Please give back, word for word, each line from the start of the entries through the one in which "unfold serase at *" is found.

=====

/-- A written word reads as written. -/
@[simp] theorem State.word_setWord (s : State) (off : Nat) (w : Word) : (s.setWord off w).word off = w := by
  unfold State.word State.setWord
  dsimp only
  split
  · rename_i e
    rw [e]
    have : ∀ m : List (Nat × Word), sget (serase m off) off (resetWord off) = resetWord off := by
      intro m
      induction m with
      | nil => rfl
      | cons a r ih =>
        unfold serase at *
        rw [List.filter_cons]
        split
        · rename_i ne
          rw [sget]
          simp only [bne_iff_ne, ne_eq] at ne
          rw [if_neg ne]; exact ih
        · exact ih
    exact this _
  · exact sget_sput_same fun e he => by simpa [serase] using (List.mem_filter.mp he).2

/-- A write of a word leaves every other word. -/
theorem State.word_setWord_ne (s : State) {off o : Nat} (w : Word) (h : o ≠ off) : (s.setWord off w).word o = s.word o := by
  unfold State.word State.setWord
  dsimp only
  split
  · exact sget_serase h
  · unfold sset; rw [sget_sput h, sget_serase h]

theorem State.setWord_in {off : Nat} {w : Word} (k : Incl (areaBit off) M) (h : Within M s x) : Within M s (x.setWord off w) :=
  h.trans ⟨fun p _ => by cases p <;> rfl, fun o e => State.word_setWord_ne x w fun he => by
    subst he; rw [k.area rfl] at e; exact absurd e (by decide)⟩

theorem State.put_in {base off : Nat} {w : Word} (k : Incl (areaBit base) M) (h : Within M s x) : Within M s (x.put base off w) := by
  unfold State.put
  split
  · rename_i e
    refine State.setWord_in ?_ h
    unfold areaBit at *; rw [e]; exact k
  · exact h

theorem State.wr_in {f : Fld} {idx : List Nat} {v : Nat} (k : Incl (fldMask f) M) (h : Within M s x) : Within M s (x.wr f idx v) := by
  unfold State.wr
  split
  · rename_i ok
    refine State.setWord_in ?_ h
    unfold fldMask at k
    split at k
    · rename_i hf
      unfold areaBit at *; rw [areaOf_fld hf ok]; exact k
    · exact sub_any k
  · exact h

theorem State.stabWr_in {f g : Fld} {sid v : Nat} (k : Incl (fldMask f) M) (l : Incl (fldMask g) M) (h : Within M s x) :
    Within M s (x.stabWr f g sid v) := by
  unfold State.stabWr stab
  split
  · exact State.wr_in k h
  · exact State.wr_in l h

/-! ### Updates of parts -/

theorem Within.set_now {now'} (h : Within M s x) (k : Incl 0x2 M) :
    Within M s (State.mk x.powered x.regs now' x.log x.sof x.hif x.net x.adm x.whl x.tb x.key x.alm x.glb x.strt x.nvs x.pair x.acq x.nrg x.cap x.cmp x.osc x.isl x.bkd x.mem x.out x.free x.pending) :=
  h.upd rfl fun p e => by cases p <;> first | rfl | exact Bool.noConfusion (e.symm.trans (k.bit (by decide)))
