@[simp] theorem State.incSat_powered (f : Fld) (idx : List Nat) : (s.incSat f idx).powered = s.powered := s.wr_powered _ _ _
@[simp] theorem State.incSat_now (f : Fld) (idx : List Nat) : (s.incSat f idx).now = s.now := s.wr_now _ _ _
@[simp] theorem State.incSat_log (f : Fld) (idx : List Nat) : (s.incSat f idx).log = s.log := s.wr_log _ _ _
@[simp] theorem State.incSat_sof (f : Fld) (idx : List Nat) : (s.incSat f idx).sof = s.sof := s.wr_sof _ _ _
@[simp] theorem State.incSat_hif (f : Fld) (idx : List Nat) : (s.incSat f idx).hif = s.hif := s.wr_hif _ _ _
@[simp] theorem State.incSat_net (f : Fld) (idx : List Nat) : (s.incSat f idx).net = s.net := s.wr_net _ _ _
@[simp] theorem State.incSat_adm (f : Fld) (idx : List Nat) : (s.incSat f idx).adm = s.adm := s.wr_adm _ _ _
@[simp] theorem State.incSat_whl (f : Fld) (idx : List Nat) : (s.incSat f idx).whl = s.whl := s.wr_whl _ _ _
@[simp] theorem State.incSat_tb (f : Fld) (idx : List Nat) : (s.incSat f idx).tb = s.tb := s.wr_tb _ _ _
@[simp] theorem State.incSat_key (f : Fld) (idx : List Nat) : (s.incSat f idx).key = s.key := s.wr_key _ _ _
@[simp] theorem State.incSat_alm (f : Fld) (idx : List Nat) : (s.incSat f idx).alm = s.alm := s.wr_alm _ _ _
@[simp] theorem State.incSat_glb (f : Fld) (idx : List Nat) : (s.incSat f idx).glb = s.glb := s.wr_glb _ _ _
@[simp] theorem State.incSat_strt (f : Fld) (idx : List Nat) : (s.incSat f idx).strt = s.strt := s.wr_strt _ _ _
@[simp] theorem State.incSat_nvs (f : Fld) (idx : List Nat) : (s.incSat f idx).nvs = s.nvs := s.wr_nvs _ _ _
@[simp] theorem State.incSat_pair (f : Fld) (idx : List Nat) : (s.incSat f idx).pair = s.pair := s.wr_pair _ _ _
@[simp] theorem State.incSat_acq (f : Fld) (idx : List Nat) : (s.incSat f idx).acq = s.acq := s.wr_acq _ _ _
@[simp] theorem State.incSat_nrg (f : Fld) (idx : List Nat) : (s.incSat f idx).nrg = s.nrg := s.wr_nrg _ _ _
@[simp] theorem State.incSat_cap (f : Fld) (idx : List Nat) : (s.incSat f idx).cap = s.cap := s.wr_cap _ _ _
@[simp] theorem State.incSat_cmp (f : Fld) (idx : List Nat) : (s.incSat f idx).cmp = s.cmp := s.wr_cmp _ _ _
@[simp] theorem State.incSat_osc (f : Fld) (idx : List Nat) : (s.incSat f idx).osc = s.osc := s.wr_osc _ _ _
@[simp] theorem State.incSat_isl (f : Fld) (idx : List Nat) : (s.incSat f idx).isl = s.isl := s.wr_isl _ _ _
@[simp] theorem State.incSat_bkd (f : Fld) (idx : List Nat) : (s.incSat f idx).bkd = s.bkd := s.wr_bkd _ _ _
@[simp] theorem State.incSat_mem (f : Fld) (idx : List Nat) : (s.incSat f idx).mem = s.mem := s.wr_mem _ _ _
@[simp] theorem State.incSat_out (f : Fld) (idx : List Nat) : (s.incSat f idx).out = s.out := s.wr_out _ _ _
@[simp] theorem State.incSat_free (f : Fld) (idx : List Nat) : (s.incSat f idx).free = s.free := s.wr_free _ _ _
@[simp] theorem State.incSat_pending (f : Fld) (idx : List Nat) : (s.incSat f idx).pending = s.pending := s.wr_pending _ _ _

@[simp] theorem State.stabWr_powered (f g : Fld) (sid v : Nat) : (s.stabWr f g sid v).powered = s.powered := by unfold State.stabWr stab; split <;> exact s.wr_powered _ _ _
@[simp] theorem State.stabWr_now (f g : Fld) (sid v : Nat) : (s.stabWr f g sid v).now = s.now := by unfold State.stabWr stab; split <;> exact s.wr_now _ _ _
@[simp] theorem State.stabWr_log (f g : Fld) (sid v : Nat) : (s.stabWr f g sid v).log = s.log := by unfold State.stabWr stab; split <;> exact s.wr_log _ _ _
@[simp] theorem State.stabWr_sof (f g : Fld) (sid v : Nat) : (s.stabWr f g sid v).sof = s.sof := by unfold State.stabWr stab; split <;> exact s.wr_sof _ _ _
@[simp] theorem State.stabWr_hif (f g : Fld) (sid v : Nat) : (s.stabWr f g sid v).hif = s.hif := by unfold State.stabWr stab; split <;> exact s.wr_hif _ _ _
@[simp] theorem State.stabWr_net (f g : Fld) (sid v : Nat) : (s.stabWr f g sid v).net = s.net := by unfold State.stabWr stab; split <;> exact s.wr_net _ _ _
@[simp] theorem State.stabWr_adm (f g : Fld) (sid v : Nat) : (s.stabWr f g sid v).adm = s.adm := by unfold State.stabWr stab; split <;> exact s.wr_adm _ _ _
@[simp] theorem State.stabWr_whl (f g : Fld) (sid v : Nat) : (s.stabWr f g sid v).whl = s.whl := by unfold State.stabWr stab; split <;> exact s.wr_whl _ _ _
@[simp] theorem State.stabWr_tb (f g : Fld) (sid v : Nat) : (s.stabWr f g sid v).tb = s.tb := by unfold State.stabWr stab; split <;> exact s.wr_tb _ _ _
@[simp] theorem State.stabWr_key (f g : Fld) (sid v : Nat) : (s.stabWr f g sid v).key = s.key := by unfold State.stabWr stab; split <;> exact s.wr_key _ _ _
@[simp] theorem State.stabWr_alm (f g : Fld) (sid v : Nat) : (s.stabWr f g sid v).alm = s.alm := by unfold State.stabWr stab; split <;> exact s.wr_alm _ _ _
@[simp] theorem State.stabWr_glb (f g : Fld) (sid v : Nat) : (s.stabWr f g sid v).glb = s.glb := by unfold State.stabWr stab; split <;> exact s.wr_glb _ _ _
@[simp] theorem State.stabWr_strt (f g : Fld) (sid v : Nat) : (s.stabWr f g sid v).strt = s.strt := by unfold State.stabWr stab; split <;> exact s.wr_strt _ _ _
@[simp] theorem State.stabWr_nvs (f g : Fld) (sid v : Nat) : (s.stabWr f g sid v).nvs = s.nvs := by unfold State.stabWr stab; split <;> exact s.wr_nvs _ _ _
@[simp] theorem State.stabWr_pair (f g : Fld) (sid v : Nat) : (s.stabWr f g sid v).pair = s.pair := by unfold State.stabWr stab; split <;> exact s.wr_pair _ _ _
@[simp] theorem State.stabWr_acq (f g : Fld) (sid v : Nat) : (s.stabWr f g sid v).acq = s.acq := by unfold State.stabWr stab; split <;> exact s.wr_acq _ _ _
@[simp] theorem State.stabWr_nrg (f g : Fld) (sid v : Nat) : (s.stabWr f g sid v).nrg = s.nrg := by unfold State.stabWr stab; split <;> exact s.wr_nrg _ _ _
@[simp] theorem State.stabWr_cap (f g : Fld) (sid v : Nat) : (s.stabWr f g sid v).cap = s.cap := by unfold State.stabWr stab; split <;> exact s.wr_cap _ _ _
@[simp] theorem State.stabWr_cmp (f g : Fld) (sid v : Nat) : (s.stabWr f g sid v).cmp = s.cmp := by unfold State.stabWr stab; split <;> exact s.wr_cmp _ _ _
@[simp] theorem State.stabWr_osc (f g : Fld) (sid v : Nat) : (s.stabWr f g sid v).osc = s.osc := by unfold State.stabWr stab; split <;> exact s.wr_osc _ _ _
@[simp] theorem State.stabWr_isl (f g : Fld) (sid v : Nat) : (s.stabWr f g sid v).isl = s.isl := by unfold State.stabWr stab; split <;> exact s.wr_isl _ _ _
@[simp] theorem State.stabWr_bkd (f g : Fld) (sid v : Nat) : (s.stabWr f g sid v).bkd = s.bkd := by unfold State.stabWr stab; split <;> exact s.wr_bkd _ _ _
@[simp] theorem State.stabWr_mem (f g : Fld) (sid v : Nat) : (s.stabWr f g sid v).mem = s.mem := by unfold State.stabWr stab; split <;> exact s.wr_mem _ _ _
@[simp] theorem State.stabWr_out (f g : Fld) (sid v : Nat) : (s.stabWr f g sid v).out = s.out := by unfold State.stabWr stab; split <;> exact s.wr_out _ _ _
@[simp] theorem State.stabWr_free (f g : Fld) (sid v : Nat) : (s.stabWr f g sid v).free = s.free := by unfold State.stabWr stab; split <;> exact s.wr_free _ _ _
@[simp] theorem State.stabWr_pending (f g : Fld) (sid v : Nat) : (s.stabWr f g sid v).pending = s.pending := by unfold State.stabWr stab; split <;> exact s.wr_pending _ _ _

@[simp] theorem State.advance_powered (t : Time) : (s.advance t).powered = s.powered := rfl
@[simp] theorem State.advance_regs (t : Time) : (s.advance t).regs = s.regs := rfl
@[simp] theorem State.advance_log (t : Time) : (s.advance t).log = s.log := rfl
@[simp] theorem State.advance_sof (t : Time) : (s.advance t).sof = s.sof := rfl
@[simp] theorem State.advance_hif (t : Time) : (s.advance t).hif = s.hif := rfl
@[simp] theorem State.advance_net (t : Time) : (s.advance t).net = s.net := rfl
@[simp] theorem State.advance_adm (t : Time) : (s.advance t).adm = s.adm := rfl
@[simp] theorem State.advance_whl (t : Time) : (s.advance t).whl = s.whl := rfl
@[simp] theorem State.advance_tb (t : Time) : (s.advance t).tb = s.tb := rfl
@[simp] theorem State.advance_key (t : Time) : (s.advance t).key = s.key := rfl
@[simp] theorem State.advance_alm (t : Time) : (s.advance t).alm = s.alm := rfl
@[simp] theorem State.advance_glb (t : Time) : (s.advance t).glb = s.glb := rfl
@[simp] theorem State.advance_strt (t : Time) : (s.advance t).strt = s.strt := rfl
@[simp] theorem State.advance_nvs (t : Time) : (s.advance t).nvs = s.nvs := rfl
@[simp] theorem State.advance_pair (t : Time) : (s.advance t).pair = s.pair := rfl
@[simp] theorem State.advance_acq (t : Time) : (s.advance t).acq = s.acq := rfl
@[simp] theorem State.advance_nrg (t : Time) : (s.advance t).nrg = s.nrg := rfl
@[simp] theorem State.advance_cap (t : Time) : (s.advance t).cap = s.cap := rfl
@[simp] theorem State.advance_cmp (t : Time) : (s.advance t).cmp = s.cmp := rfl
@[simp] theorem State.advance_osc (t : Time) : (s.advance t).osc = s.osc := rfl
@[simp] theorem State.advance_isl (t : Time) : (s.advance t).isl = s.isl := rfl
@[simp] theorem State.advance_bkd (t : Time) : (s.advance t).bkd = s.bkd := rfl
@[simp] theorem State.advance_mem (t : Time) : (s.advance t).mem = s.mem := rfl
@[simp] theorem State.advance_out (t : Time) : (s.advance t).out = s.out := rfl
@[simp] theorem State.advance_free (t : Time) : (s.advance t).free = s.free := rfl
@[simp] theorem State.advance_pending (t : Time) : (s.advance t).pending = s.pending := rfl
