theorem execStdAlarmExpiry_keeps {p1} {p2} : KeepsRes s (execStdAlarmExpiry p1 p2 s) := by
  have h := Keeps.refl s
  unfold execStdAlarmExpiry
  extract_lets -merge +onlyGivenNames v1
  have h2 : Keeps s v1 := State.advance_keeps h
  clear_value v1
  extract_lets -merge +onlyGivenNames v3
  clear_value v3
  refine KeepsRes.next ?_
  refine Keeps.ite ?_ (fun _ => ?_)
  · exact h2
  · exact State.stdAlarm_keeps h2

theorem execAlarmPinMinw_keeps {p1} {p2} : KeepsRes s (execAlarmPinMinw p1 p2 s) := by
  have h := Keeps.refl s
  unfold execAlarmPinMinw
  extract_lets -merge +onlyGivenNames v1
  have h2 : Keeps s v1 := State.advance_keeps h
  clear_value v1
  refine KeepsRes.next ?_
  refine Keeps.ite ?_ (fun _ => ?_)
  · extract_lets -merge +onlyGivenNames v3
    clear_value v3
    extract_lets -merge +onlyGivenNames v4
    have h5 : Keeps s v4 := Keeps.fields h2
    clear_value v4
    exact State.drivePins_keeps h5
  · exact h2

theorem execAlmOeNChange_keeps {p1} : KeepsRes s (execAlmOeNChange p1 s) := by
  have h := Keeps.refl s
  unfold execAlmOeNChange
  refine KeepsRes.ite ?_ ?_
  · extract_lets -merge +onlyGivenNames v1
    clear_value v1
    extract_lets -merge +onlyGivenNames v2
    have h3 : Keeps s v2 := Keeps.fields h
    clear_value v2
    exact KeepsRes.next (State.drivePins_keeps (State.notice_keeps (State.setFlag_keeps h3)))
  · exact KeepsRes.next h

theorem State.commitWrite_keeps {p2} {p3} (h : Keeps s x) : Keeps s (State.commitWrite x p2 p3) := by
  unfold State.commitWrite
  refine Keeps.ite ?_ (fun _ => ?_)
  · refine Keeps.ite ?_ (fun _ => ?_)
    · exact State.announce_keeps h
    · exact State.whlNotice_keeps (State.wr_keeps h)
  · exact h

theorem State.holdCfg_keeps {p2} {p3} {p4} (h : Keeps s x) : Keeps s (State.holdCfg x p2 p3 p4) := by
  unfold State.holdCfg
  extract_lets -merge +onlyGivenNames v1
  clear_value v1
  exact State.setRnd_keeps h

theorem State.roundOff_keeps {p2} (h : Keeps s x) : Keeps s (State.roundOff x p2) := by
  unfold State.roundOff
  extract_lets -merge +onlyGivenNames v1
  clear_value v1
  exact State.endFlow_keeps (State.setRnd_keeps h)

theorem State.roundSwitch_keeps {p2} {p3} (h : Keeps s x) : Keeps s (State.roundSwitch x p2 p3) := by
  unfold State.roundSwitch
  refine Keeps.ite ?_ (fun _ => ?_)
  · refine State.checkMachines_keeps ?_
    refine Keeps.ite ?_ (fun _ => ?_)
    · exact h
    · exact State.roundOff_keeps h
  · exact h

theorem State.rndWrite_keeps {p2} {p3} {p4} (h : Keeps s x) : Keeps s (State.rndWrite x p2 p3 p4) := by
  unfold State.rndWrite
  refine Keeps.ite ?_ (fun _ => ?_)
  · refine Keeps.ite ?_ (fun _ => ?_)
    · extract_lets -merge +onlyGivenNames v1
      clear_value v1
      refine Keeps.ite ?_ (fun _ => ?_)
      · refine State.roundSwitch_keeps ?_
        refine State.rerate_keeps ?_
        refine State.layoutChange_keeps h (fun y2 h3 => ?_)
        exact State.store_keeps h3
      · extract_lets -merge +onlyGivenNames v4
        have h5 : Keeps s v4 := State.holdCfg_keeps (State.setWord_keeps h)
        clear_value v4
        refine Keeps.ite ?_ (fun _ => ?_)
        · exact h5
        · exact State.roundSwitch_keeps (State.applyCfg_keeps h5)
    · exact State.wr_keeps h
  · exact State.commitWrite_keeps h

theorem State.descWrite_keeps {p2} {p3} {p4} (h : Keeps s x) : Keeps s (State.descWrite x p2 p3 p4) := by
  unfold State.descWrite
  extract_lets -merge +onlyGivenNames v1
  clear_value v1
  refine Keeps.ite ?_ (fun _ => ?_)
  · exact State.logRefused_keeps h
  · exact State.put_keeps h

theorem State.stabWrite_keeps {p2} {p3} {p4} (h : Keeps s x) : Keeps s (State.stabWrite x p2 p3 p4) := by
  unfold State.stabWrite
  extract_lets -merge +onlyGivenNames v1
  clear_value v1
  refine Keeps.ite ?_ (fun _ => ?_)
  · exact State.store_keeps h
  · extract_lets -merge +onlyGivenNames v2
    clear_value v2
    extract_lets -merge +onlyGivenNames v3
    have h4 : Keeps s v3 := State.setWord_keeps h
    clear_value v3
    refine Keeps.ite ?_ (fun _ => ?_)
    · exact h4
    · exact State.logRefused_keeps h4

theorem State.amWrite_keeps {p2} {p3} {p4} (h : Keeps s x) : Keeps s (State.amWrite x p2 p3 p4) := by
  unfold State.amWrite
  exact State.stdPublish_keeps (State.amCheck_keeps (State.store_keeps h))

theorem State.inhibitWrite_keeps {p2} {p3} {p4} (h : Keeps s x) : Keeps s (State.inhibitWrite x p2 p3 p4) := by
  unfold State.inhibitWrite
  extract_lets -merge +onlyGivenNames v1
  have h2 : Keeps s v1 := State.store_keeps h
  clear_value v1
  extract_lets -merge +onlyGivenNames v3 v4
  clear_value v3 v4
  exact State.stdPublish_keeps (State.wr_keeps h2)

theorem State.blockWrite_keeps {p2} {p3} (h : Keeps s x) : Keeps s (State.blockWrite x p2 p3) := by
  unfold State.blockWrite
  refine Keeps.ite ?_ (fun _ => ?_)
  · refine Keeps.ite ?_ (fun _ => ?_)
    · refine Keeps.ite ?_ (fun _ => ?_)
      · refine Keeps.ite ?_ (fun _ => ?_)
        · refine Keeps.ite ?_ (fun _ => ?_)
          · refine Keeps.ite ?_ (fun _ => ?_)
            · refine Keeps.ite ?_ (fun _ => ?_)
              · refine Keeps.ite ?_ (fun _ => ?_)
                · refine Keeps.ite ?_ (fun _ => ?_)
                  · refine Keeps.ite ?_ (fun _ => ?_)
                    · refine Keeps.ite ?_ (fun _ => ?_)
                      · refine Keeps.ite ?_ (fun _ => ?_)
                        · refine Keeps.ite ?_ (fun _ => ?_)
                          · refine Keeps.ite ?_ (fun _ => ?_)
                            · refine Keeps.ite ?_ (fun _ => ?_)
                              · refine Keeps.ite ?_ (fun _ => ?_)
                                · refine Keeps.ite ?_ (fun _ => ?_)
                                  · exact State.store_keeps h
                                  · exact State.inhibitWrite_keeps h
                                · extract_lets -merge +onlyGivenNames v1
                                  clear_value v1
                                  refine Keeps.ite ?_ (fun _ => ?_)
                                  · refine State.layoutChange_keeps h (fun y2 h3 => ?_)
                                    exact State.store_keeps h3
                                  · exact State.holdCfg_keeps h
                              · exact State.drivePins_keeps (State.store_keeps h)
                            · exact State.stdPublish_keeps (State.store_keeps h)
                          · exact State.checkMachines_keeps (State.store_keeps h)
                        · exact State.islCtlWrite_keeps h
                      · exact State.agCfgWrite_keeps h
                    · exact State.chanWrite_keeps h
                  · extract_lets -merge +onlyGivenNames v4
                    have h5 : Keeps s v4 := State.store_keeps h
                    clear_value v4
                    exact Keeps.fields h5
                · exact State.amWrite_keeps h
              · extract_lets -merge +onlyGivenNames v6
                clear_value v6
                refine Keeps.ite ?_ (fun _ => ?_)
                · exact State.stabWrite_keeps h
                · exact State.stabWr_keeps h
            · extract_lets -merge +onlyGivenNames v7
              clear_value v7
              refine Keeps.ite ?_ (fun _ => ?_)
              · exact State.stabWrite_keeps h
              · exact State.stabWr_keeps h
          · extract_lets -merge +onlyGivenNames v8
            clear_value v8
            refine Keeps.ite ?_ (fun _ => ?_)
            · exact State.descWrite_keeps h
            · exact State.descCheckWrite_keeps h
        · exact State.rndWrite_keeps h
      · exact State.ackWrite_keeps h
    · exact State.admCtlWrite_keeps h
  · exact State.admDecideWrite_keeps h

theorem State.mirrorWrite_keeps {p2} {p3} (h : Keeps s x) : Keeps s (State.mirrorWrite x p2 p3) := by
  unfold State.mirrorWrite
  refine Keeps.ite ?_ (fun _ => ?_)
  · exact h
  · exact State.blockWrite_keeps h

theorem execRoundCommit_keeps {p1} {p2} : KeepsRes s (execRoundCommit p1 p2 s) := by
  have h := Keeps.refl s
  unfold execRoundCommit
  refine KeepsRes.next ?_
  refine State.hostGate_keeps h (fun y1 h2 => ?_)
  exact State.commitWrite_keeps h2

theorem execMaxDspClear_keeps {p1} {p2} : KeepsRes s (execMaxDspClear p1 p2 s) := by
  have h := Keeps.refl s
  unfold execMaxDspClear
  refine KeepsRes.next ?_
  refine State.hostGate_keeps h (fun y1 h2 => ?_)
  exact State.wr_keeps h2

=====

### Response
/-- A written word reads as written. -/
@[simp] theorem State.word_setWord (s : State) (off : Nat) (w : Word) : (s.setWord off w).word off = w := by
  unfold State.word State.setWord
  dsimp only
  split
  · rename_i e
    rw [e]
    have : ∀ m : List (Nat × Word), sget (serase m off) off (resetWord off) = resetWord off := by
      intro m
      induction m with
      | nil => rfl
      | cons a r ih =>
        unfold serase at *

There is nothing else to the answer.